# Problem to work on:
Could you write out the opening lines of the data, word for word, stopping after the line that contains "theorem exec_holdWaterDeasserted : exec"?

# Available data:
/-- The controller's frame as the obligations write it. -/
theorem CtrlSame.quiet {s u : State} (h : CtrlSame s u) :
    u = { s with pwr := u.pwr, regs := u.regs, hostMem := u.hostMem, hif := u.hif, sent := u.sent, free := u.free } := by
  obtain ⟨_, _, _, _, _, _, _, _, _, _, _, rfl⟩ := h
  rfl

theorem bumpClocks_pwr (s : State) (g n : Nat) : (bumpClocks s g n).pwr = s.pwr := bump_pwr ..
theorem bumpClocks_sent (s : State) (g n : Nat) : (bumpClocks s g n).sent = s.sent := bump_sent ..

/-! ## VIN (R504) -/

section
variable {s : State} (hp : s.pins.powered = true)
include hp

theorem exec_vinOutOfRange_again (h : s.pwr.vinExcursion = true) : exec .vinOutOfRange s = .next s := by
  show execVinOutOfRange s = _
  rw [execVinOutOfRange, powered_on _ hp, h, if_pos rfl]

theorem exec_vinOutOfRange_first (h : s.pwr.vinExcursion = false) :
    Reaches .vinOutOfRange s ({ s with pwr := { s.pwr with vinExcursion := true } }.setRegBit pwrBase 6 true) := by
  refine ⟨_, ?_, raise_frame _ 0x4806 srcPwr 0 0⟩
  show execVinOutOfRange s = _
  rw [execVinOutOfRange, powered_on _ hp, h]
  rfl

theorem exec_vinExcursionEnd :
    exec .vinExcursionEnd s = .next ({ s with pwr := { s.pwr with vinExcursion := false } }.setRegBit pwrBase 6 false) := by
  show execVinExcursionEnd s = _
  rw [execVinExcursionEnd, powered_on _ hp]

/-! ## 'Hold water' (R526 to R528) -/

/-- The input is recorded as low, latched and counted. -/
def holdSeen (s : State) : State :=
  bump ({ s with pins := { s.pins with holdWater := true }, pwr := { s.pwr with holdCount := none } }.setRegBit pwrBase 2 true) pwrBase 8 1

theorem exec_holdWaterAsserted : exec .holdWaterAsserted s =
    .next (if (holdSeen s).regBit pwrBase 3 then holdSeen s else stopWater (holdSeen s) 3 0x4802) :=
  powered_on (fun s => if (holdSeen s).regBit pwrBase 3 then holdSeen s else stopWater (holdSeen s) 3 0x4802) hp

theorem exec_holdWaterDeasserted : exec .holdWaterDeasserted s =
    .next ({ s with pins := { s.pins with holdWater := false }, pwr := { s.pwr with holdCount := some s.tim.now } }.setRegBit pwrBase 2 false) := by
  show execHoldWaterDeasserted s = _
  rw [execHoldWaterDeasserted, powered_on _ hp]

theorem exec_holdWaterCleared_due {t : U64} (hcount : s.pwr.holdCount = some t) (haged : t.toNat + 10000000 ≤ s.tim.now.toNat)
    (hhold : s.regBit pwrBase 3 = true) : exec .holdWaterCleared s = .next (restartWater { s with pwr := { s.pwr with holdCount := none } } 3) := by
  show execHoldWaterCleared s = _
  rw [execHoldWaterCleared, powered_on _ hp, hcount, hhold]
  exact congrArg _ (if_pos (by rw [Bool.and_true, decide_eq_true haged]))

theorem exec_holdWaterCleared_early
    (h : (∀ t, s.pwr.holdCount = some t → s.tim.now.toNat < t.toNat + 10000000) ∨ s.regBit pwrBase 3 = false) :
    exec .holdWaterCleared s = .next s := by
  show execHoldWaterCleared s = _
  rw [execHoldWaterCleared, powered_on _ hp]
  split
  · next t ht =>
    refine congrArg _ (if_neg ?_)
    rcases h with hearly | hfree
    · rw [decide_eq_false (Nat.not_le.2 (hearly t ht)), Bool.false_and]
      exact Bool.false_ne_true
    · rw [hfree, Bool.and_false]
      exact Bool.false_ne_true
  · rfl

end

theorem holdSeen_effect (s : State) : (holdSeen s).pins = { s.pins with holdWater := true } ∧ (holdSeen s).pwr = { s.pwr with holdCount := none } ∧
    (holdSeen s).mem = s.mem ∧ (holdSeen s).regBit pwrBase 2 = true ∧ (holdSeen s).regBit pwrBase 3 = s.regBit pwrBase 3 := by
  have hreg : (holdSeen s).reg pwrBase =
      ({ s with pins := { s.pins with holdWater := true }, pwr := { s.pwr with holdCount := none } }.setRegBit pwrBase 2 true).reg pwrBase :=
    (bump_frame _ _ (by decide)).regs _ (by decide)
  refine ⟨bump_pins .., bump_pwr .., bump_mem .., ?_, ?_⟩
  · rw [State.regBit, hreg]
    exact regBit_setRegBit_self _ _ _ (by decide)
  · rw [State.regBit, hreg]
    exact regBit_setRegBit_ne { s with pins := { s.pins with holdWater := true }, pwr := { s.pwr with holdCount := none } } _ _ (by decide) (by decide)

/-- A stop releases every woken group and puts every stack into self-refresh. -/
theorem stopWater_pwr (s : State) (bit ev : Nat) :
    (stopWater s bit ev).pwr = { s.pwr with ballast := s.pwr.ballast + s.pwr.awake, awake := 0 } := by
  have hring (u : State) : (sendRing u).pwr = u.pwr := by unfold sendRing; split <;> rfl
  have hcount (u : State) : (countMgmt u 0 (mgmtBytes 32)).pwr = u.pwr := by
    unfold countMgmt
    split
    · exact bump_pwr ..
    · rfl
  rw [stopWater, report, hcount, hring]
  exact raise_pwr ..

theorem stopWater_stackCtl (s : State) (bit ev : Nat) :
    (stopWater s bit ev).mem.stackCtl = s.mem.stackCtl.map (fun k => { k with selfRefresh := true }) := by
  rw [stopWater, report_mem, raise_mem]
  rfl

theorem stopWater_regBit_ne (s : State) {bit k : Nat} (ev : Nat) (hne : k ≠ bit) (hk : k < 32) :
    (stopWater s bit ev).regBit pwrBase k = s.regBit pwrBase k := by
  have hreg : (stopWater s bit ev).reg pwrBase = (s.toBallast.setRegBit pwrBase bit true).reg pwrBase :=
    ((report_boot _ 0x8711 0 ev).regs _ (by decide)).trans ((raise_frame _ ev srcPwr 0 0).regs _ (by decide))
  rw [State.regBit, hreg]
  exact regBit_setRegBit_ne s.toBallast _ _ hne hk
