-- ==== Sys2Proof/Machine/Blink.lean ====
section
/-!
DEFINITION. The blink-toggle counter: TICK (41_blink.md R140 to R144).
-/

namespace Sys2Proof.Machine

/-- One tick of the counter (41_blink.md R141): the increment is computed without wrap and compared by "greater than".
DEDUCED for a count above the threshold, which 10_state.md R26 rules out: the same comparison resets it (log entry 8). -/
def tickCounter (s : State) : State :=
  if s.params.blinkThreshold.toNat < s.bc.toNat + 1 then { s with bc := 0, bf := invertFlag s.bf }
  else { s with bc := BitVec.ofNat 8 (s.bc.toNat + 1) }

/-- TICK (41_blink.md R141). -/
def execTick (s : State) : Next := settle s (.ok (tickCounter s))

end Sys2Proof.Machine
end

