/-- Every word is read in the order of R75: by its opcode, then by its format's checks. -/
theorem decode_reading (w : Word) : Reading w (decode w) := by
  by_cases hcode : reservedOpcode w
  · rw [decode_reservedOpcode hcode]
    exact .opcode hcode
  · obtain h | h | h | h | h | h | h | h | h : opClass w = 1 ∨ opClass w = 2 ∨ opClass w = 3 ∨ opClass w = 4 ∨
        opClass w = 5 ∨ opClass w = 6 ∨ opClass w = 7 ∨ opClass w = 8 ∨ opClass w = 9 := by
      unfold reservedOpcode at hcode; omega
    · rw [decode_toBcd h]
      exact decodeB_reading (op := 1) h h fun _ => rfl
    · rw [decode_dec h]
      exact decodeSTr_reading (op := 2) h (.inl h) encode_decOf
    · rw [decode_enc h]
      exact decodeSField_reading (op := 3) h h encode_encOf
    · rw [decode_tick h]
      exact decodeN_reading (op := 4) h (.inl h) rfl
    · rw [decode_render h]
      exact decodeN_reading (op := 5) h (.inr h) rfl
    · rw [decode_renderDate h]
      exact decodeV_reading (op := 6) h (.inl h) encode_renderDateOf
    · rw [decode_renderTime h]
      exact decodeV_reading (op := 7) h (.inr h) encode_renderTimeOf
    · rw [decode_setTr h]
      exact decodeSTr_reading (op := 8) h (.inr h) encode_setTrOf
    · rw [decode_setCtl h]
      exact decodeC_reading (op := 9) h h encode_setCtlOf

/-- Settles O2: the only readings that answer an operation answer one that encodes to the word. -/
theorem decodedWordIsItsEncoding : Obligations.DecodedWordIsItsEncoding := by
  intro w i hdec
  have hread := decode_reading w
  rw [hdec] at hread
  cases hread with
  | operation _ _ _ _ hi => exact hi

/-- Settles O4: a word's reading carries the checks that do not apply to it, which rule out every clause but its own. -/
theorem reservedWordsRefusedInOrder : Obligations.ReservedWordsRefusedInOrder := by
  intro w
  have hread := decode_reading w
  generalize decode w = answer at hread ⊢
  cases hread with
  | opcode hop => simp [hop]
  | bits hop hbits => simp [hop, hbits]
  | sel hop hbits hsel => simp [hop, hbits, hsel]
  | field hop hbits hsel hfld => simp [hop, hbits, hsel, hfld]
  | operation hop hbits hsel hfld _ => simp [hop, hbits, hsel, hfld]

/-! ### The words of the opcode map -/

/-- A word decodes to an operation exactly when it is the operation's word. -/
theorem decode_eq_ok_iff {w : Word} {i : Instr} : decode w = .ok i ↔ encode i = w :=
  ⟨decodedWordIsItsEncoding w i, fun h => h ▸ encodeThenDecode i⟩

/-- The word of SET_CTL as R74 writes it, `0x9000 | view<<4 | fld<<1 | mode`. -/
theorem encode_setCtlOf_pattern (f : Field) (view : View) (mode : Mode) :
    encode (.setCtlOf f view mode) =
      (0x9000 ||| f.code.setWidth 16 <<< 1) ||| (view.bit.setWidth 16 <<< 4) ||| mode.bit.setWidth 16 := by
  cases f <;> cases view <;> cases mode <;> rfl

# Task output:
/-- The controller's frame as the obligations write it. -/
theorem CtrlSame.quiet {s u : State} (h : CtrlSame s u) :
    u = { s with pwr := u.pwr, regs := u.regs, hostMem := u.hostMem, hif := u.hif, sent := u.sent, free := u.free } := by
  obtain ⟨_, _, _, _, _, _, _, _, _, _, _, rfl⟩ := h
  rfl

theorem bumpClocks_pwr (s : State) (g n : Nat) : (bumpClocks s g n).pwr = s.pwr := bump_pwr ..
theorem bumpClocks_sent (s : State) (g n : Nat) : (bumpClocks s g n).sent = s.sent := bump_sent ..

/-! ## VIN (R504) -/

section
variable {s : State} (hp : s.pins.powered = true)
include hp

theorem exec_vinOutOfRange_again (h : s.pwr.vinExcursion = true) : exec .vinOutOfRange s = .next s := by
  show execVinOutOfRange s = _
  rw [execVinOutOfRange, powered_on _ hp, h, if_pos rfl]

theorem exec_vinOutOfRange_first (h : s.pwr.vinExcursion = false) :
    Reaches .vinOutOfRange s ({ s with pwr := { s.pwr with vinExcursion := true } }.setRegBit pwrBase 6 true) := by
  refine ⟨_, ?_, raise_frame _ 0x4806 srcPwr 0 0⟩
  show execVinOutOfRange s = _
  rw [execVinOutOfRange, powered_on _ hp, h]
  rfl

theorem exec_vinExcursionEnd :
    exec .vinExcursionEnd s = .next ({ s with pwr := { s.pwr with vinExcursion := false } }.setRegBit pwrBase 6 false) := by
  show execVinExcursionEnd s = _
  rw [execVinExcursionEnd, powered_on _ hp]

/-! ## 'Hold water' (R526 to R528) -/

/-- The input is recorded as low, latched and counted. -/
def holdSeen (s : State) : State :=
  bump ({ s with pins := { s.pins with holdWater := true }, pwr := { s.pwr with holdCount := none } }.setRegBit pwrBase 2 true) pwrBase 8 1

theorem exec_holdWaterAsserted : exec .holdWaterAsserted s =
    .next (if (holdSeen s).regBit pwrBase 3 then holdSeen s else stopWater (holdSeen s) 3 0x4802) :=
  powered_on (fun s => if (holdSeen s).regBit pwrBase 3 then holdSeen s else stopWater (holdSeen s) 3 0x4802) hp

theorem exec_holdWaterDeasserted : exec .holdWaterDeasserted s =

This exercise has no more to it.